Something that causes the vehicles engine to stop... a shock? It wouldn't stop the vehicle but it will decrease destructive force.

Or a trapdoor (warning this is a joke disregard it if you know you don't like jokes)


(intentionally ignoring joke warning…)

Excellent plan! A trapdoor! In the harbour tunnel!

Relevant anecdote: My Dad worked for the company who built the fire control system in the Sydney Harbour Tunnel. It's got (from fuzzy memory - numbers not guaranteed accurate) 128 sectors of "deluge valves". It's got pumps capable of keeping up with only 10 of those sectors of deluge valves - more than 10 sectors of valves open means even with all pumps running at maximum capacity the tunnel will fill up with water. There's some software controlling it all which is intended to ensure the operators don't accidentally flood the tunnel. Dad knows who wrote that software - he won't drive through the tunnel.

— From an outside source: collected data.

/-- Every good word is a frame boundary of a locked slave: its number, the timer, the flag; whatever the part held, its cut
sequence is the word's once the word is acted on. The word acts on the groups and records by R96 to R99; then the records are
evaluated, RDY is re-tested, the flag handed over and the boundary ends. In STARTING a word only empties the lock count. (The order of
a boundary's effects is read by inference, entry 15; so are the groups a DESYNC names, entry 19.) -/
def Obligations.LockedWordTaken : Prop :=
  (∀ (s : State) (bytes : List Byte) (w : SyncWord), parseSyncWord bytes = some w → s.clc.straps.role = .slave → s.phase = .starting →
    exec (.syncWordArrival bytes) s = .next { s with csu := { s.csu with lockRun := 0 } })
  ∧ ∀ (s : State) (bytes : List Byte) (w : SyncWord), parseSyncWord bytes = some w →
    s.clc.straps.role = .slave → s.phase ≠ .starting → s.csu.sync = .locked →
    ∃ t, exec (.syncWordArrival bytes) s = .next t
      ∧ t.csu = { s.csu with
          frame := w.frame
          boundaryAt := s.now
          lossTimer := some s.now
          blackoutFlag := w.blackout
          cutSequence := w.cutSequence
          lastCut := if w.cutSequence = s.csu.cutSequence ∧ (∀ g, w.kind ≠ .cut g) then s.csu.lastCut else w.lastCut
          readinessGiven := t.csu.readinessGiven
          desyncHold := t.csu.desyncHold
          rdyReleased := t.csu.rdyReleased }
      ∧ (¬ (1 ≤ (w.frame - s.csu.frame).toNat ∧ (w.frame - s.csu.frame).toNat ≤ 2147483647) →
          (t.evb.flags.get 4).isSome = true)
      ∧ (w.blackout = true → s.csu.blackoutFlag = false →
          ∃ r, t.evb.flags.get 13 = some r ∧ r.detail = .blackout w.frame)
      ∧ (∃ r, t.evb.flags.get 0 = some r ∧ r.detail = .frameTick w.frame)
      ∧ t = { s with
          csu := t.csu, bgNow := s.bg, rateNow := s.rate, groups := t.groups
          ptab := t.ptab, sdir := t.sdir, cvb := t.cvb, ports := t.ports, frames := t.frames, links := t.links
          cmp := t.cmp, fsc := t.fsc, evb := t.evb }
      ∧ (s.GroupsInv →
          let opened := { s with
            csu := { s.csu with frame := w.frame, boundaryAt := s.now, lossTimer := some s.now }
            bgNow := s.bg, rateNow := s.rate
            evb := if 1 ≤ (w.frame - s.csu.frame).toNat ∧ (w.frame - s.csu.frame).toNat ≤ 2147483647 then s.evb
              else s.evb.record (.desync .frameBack w.frame w.cutSequence s.csu.cutSequence []) }
          ∃ k m : State, t = ((m.evaluate.retestRdy).handOver w.blackout w.frame).closeBoundary
            ∧ ((∀ g, w.kind ≠ .cut g) → opened.Checked s.csu.frame w k)
            ∧ (w.kind = .plain → m = k)
            ∧ (∀ g, w.kind = .nominate g → k.Nominates g w m)
            ∧ (∀ g, w.kind = .cut g → opened.CutsBy g w m)
            ∧ ∀ g, w.kind = .abandon g → k.AbandonsBy g m)

/-- What a word makes of the groups of a locked slave, by its kind, its sequence, whether a word was missed, and what the part
holds. -/
def Obligations.WordsMoveGroups : Prop :=
  ∀ (s t : State) (bytes : List Byte) (w : SyncWord), parseSyncWord bytes = some w →
    s.clc.straps.role = .slave → s.phase ≠ .starting → s.csu.sync = .locked → s.GroupsInv →
    exec (.syncWordArrival bytes) s = .next t →
    let same := w.cutSequence = s.csu.cutSequence
    let inStep := same ∧ w.frame = s.csu.frame + 1
    let missed := same ∧ w.frame ≠ s.csu.frame + 1
    let holdsNone := ∀ h, ¬ (s.groupState h).Locks
    let nominated := fun h => ∃ f, s.groupState h = .nominated f
    let late := fun h f => w.cutSequence = s.csu.cutSequence + 1 ∧ w.lastCut = some (h, f) ∧ nominated h
      ∧ s.csu.readinessGiven = true
    let apart := ¬ same ∧ ∀ h f, ¬ late h f
    let reported := (t.evb.flags.get 4).isSome = true
    let closed := fun (h : GroupId) (cutFrame : Option Frame) => s.groups.set h ((s.groups.get h).ended cutFrame)
    let nominates := fun (gs : Table GroupRec 8) (g : GroupId) => t.groups = gs.set g { gs.get g with state := .nominated w.frame }
      ∧ t.cvb.prep.group = some g
    let abandoned := fun h => t.groups = closed h none
      ∧ t.csu.readinessGiven = false ∧ t.csu.desyncHold = none ∧ t.csu.rdyReleased = false
    let refused := fun g => t.groups = s.groups ∧ t.csu.desyncHold = some g ∧ t.csu.rdyReleased = false ∧ reported
    (∀ g, w.kind = .nominate g →
      (same → holdsNone → nominates s.groups g)
      ∧ (∀ h, inStep → nominated h → refused g)
      ∧ (∀ h, missed → nominated h → nominates (closed h none) g)
      ∧ (∀ h f, late h f → nominates (closed h (some f)) g)
      ∧ (apart → holdsNone → nominates s.groups g ∧ reported)
      ∧ ∀ h, apart → nominated h → refused g)
    ∧ (∀ g, w.kind = .cut g → t.groups = closed g (some w.frame))
    ∧ (∀ g, w.kind = .abandon g →
      (same → holdsNone → t.groups = s.groups)
      ∧ (inStep → nominated g → abandoned g)
      ∧ (∀ h, inStep → s.groupState g = .idle → s.csu.desyncHold = some g → nominated h → abandoned h)
      ∧ (inStep → s.groupState g = .idle → s.csu.desyncHold ≠ some g → t.groups = s.groups)
      ∧ (∀ h, missed → nominated h → abandoned h)
      ∧ (∀ h f, late h f → t.groups = closed h (some f))
      ∧ (apart → nominated g → abandoned g ∧ reported)
      ∧ (∀ h, apart → s.groupState g = .idle → s.csu.desyncHold = some g → nominated h → abandoned h ∧ reported)
      ∧ (apart → s.groupState g = .idle → s.csu.desyncHold ≠ some g ∨ holdsNone → t.groups = s.groups ∧ reported))
    ∧ (w.kind = .plain →
      (inStep ∨ (same ∧ holdsNone) → t.groups = s.groups)
      ∧ (∀ h, missed → nominated h → abandoned h)
      ∧ (∀ h f, late h f → t.groups = closed h (some f))
      ∧ (apart → t.groups = s.groups ∧ reported))

/-- A re-test sets the drive of RDY from the conditions of R100, each of them, and a release marks that readiness was given. A
preparation in flight completes with the shadow lists of the post-cut view as it stands (entry 25), and RDY is re-tested; nothing
happens where none is in flight (entry 6). -/
def Obligations.ReadinessFollowsConditions : Prop :=
  (∀ s : State, s.GroupsInv →
    (s.retestRdy.csu.rdyReleased = true ↔ s.ReadyToCut
      ∧ (s.clc.straps.role = .slave →
          ∃ since, s.csu.lossTimer = some since ∧ s.now - since ≤ 2 * (Config.ticksPerSecond / s.rateNow.hertz)))
    ∧ s.retestRdy = { s with csu := { s.csu with
        rdyReleased := s.retestRdy.csu.rdyReleased
        readinessGiven := s.csu.readinessGiven || s.retestRdy.csu.rdyReleased } })
  ∧ ((∀ (s : State) (g : GroupId), s.cvb.prep = .inFlight g →
    ∃ t, exec .preparationComplete s = .next t
      ∧ t = { s with
          cvb := {
            active := s.cvb.active
            shadow := Table.ofFn fun i => (s.held.rects.get i).map fun r =>
              buildCoverage (some r) (postCutView s.ptab g)
            prep := .complete g }
          csu := { s.csu with
            rdyReleased := t.csu.rdyReleased, readinessGiven := s.csu.readinessGiven || t.csu.rdyReleased } }
      ∧ (s.GroupsInv → (t.csu.rdyReleased = true ↔ t.ReadyToCut ∧ (s.clc.straps.role = .slave →
          ∃ since, s.csu.lossTimer = some since ∧ s.now - since ≤ 2 * (Config.ticksPerSecond / s.rateNow.hertz)))))
  ∧ ∀ s : State, (∀ g, s.cvb.prep ≠ .inFlight g) → exec .preparationComplete s = .next s)

/-- WORD_OVERDUE on a locked slave: RDY is held low. FREE_RUN_BOUNDARY on a slave out of lock: the next frame of its own timing,
with the records as they are, and the end of a boundary. (That the row brings the clock to two periods and one tick after the last word
is the model's choice, entry 3; the periods are those of the rate in force, read by inference, entry 37.) -/
def Obligations.SlaveOwnTiming : Prop :=
  (∀ (s : State) (since : Nat), s.clc.straps.role = .slave → s.csu.sync = .locked → s.csu.lossTimer = some since →
    exec .wordOverdue s = .next { s with
      now := max s.now (since + 2 * (Config.ticksPerSecond / s.rateNow.hertz) + 1)
      csu := { s.csu with rdyReleased := false } })
  ∧ ∀ s : State, s.clc.straps.role = .slave → s.csu.sync ≠ .locked → s.csu.timing = true →
    let now := max s.now (s.csu.boundaryAt + Config.ticksPerSecond / s.rateNow.hertz)
    ∃ t, exec .freeRunBoundary s = .next t
      ∧ t = State.closeBoundary { s with
          now := now, bgNow := s.bg, rateNow := s.rate
          csu := { s.csu with frame := s.csu.frame + 1, boundaryAt := now, rdyReleased := false } }
      ∧ (s.phase ≠ .starting → ∃ r, t.evb.flags.get 0 = some r ∧ r.detail = .frameTick (s.csu.frame + 1))
      ∧ t = { s with
          now := now, bgNow := s.bg, rateNow := s.rate
          csu := { s.csu with frame := s.csu.frame + 1, boundaryAt := now, rdyReleased := false }
          ports := t.ports, frames := t.frames, links := t.links, cmp := t.cmp, fsc := t.fsc, evb := t.evb }

/-- SYNC_LOSS on a locked slave: LOST, three frames on, RDY held; a group for which readiness was given is IN_DOUBT, another is
abandoned; no record is touched. (Its SYNC_LOST carries the frame number adopted: entry 20.) -/
def Obligations.SyncIsLost : Prop :=
  ∀ (s : State) (since : Nat), s.clc.straps.role = .slave → s.csu.sync = .locked → s.csu.lossTimer = some since →
    s.GroupsInv →
    ∃ t, exec .syncLoss s = .next t
      ∧ t.now = max s.now (since + 3 * (Config.ticksPerSecond / s.rateNow.hertz))
      ∧ t.csu = { s.csu with
          frame := s.csu.frame + 3, boundaryAt := t.now, sync := .lost, lockRun := 0, lastCounted := none
          lossTimer := none, timing := true, rdyReleased := false
          readinessGiven := t.csu.readinessGiven, desyncHold := t.csu.desyncHold }
      ∧ (s.phase ≠ .starting → ∃ r, t.evb.flags.get 10 = some r ∧ r.detail = .syncLost (s.csu.frame + 3))
      ∧ t = { s with
          now := t.now, csu := t.csu, bgNow := s.bg, rateNow := s.rate, groups := t.groups, cvb := t.cvb
          ports := t.ports, frames := t.frames, links := t.links, cmp := t.cmp, fsc := t.fsc, evb := t.evb }
      ∧ ∃ m : State, t = m.closeBoundary
        ∧ m = { s with
            now := t.now, csu := t.csu, bgNow := s.bg, rateNow := s.rate, groups := t.groups, cvb := t.cvb, evb := m.evb }
        ∧ (let lost := { s with evb := s.told (.syncLost (s.csu.frame + 3)) };
          ((∀ g, ¬ (s.groupState g).Locks) → t.groups = s.groups ∧ t.cvb = s.cvb ∧ m.evb = lost.evb)
          ∧ (∀ g f, s.groupState g = .nominated f → s.csu.readinessGiven = true →
              t.groups = s.groups.set g { s.groups.get g with state := .inDoubt f } ∧ t.cvb = s.cvb
                ∧ t.csu.readinessGiven = true ∧ m.evb = lost.told (.inDoubt g f))
          ∧ (∀ g f, s.groupState g = .nominated f → s.csu.readinessGiven = false →
              t.groups = s.groups.set g ((s.groups.get g).ended none)
                ∧ t.cvb = (if s.cvb.prep = .inFlight g ∨ s.cvb.prep = .complete g then
                    ⟨s.cvb.active, Table.replicate 16 none, .none⟩ else s.cvb)
                ∧ t.csu.readinessGiven = false ∧ t.csu.desyncHold = none
                ∧ m.evb = lost.told (.commitAbandoned g (s.csu.frame + 3))))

Yes, I hope though that the pressure on the writer of that software was enough to make him check thoroughly for errors.


A train company did this in North Carolina instead of raising the height of their trestle: http://11foot8.com/


One additional benefit to the water sign: It doesn't leave the roadway strewn with debris.


I guess they are afraid that the broken bar can damage some other vehicle. Still, something heavier that can be damaged and can stop the truck before the tunnel is the proper solution, not the strange projections. Drivers are too sleepy sometimes, in spite of the expectations of the idealists.


They showed footage where low bars did physically stop the truck (or at least tore off the top part of the cargo container), but this still caused debris to be showered across the tunnel entrance, which resulted in large traffic delays.


The Blackwall Tunnel in London has a something similar with heavy metal weights on chains. http://www.sabre-roads.org.uk/forum/viewtopic.php?f=1&t=...

These will make a fair mess of a vehicle, I saw them hitting a lorry once but are pretty attention grabbing.

The Blackwall Tunnel has different heights and widths for different lanes due to the tunnel profile which is why the restrictions are different in each lane in this photo.


In some jurisdictions, the owner of the truck can sue you for damages if the structure was constructed with the intent and purpose of damaging the truck.


Sad, when the alternative is no device there, and the owner of the tunnel/bridge can sue the truck owner for damages.


Yes, but that would require that the road close for debris to be picked up. The water wall solution allows the tunnel to resume operation quickly. A small jam in the Sydney Harbour Tunnel blocks the whole city, so we want to avoid unnecessarily large delays.


self-driving car systems are going to eliminate human operators in a few years anyway, no?


In a few decades maybe, certainly not a few years.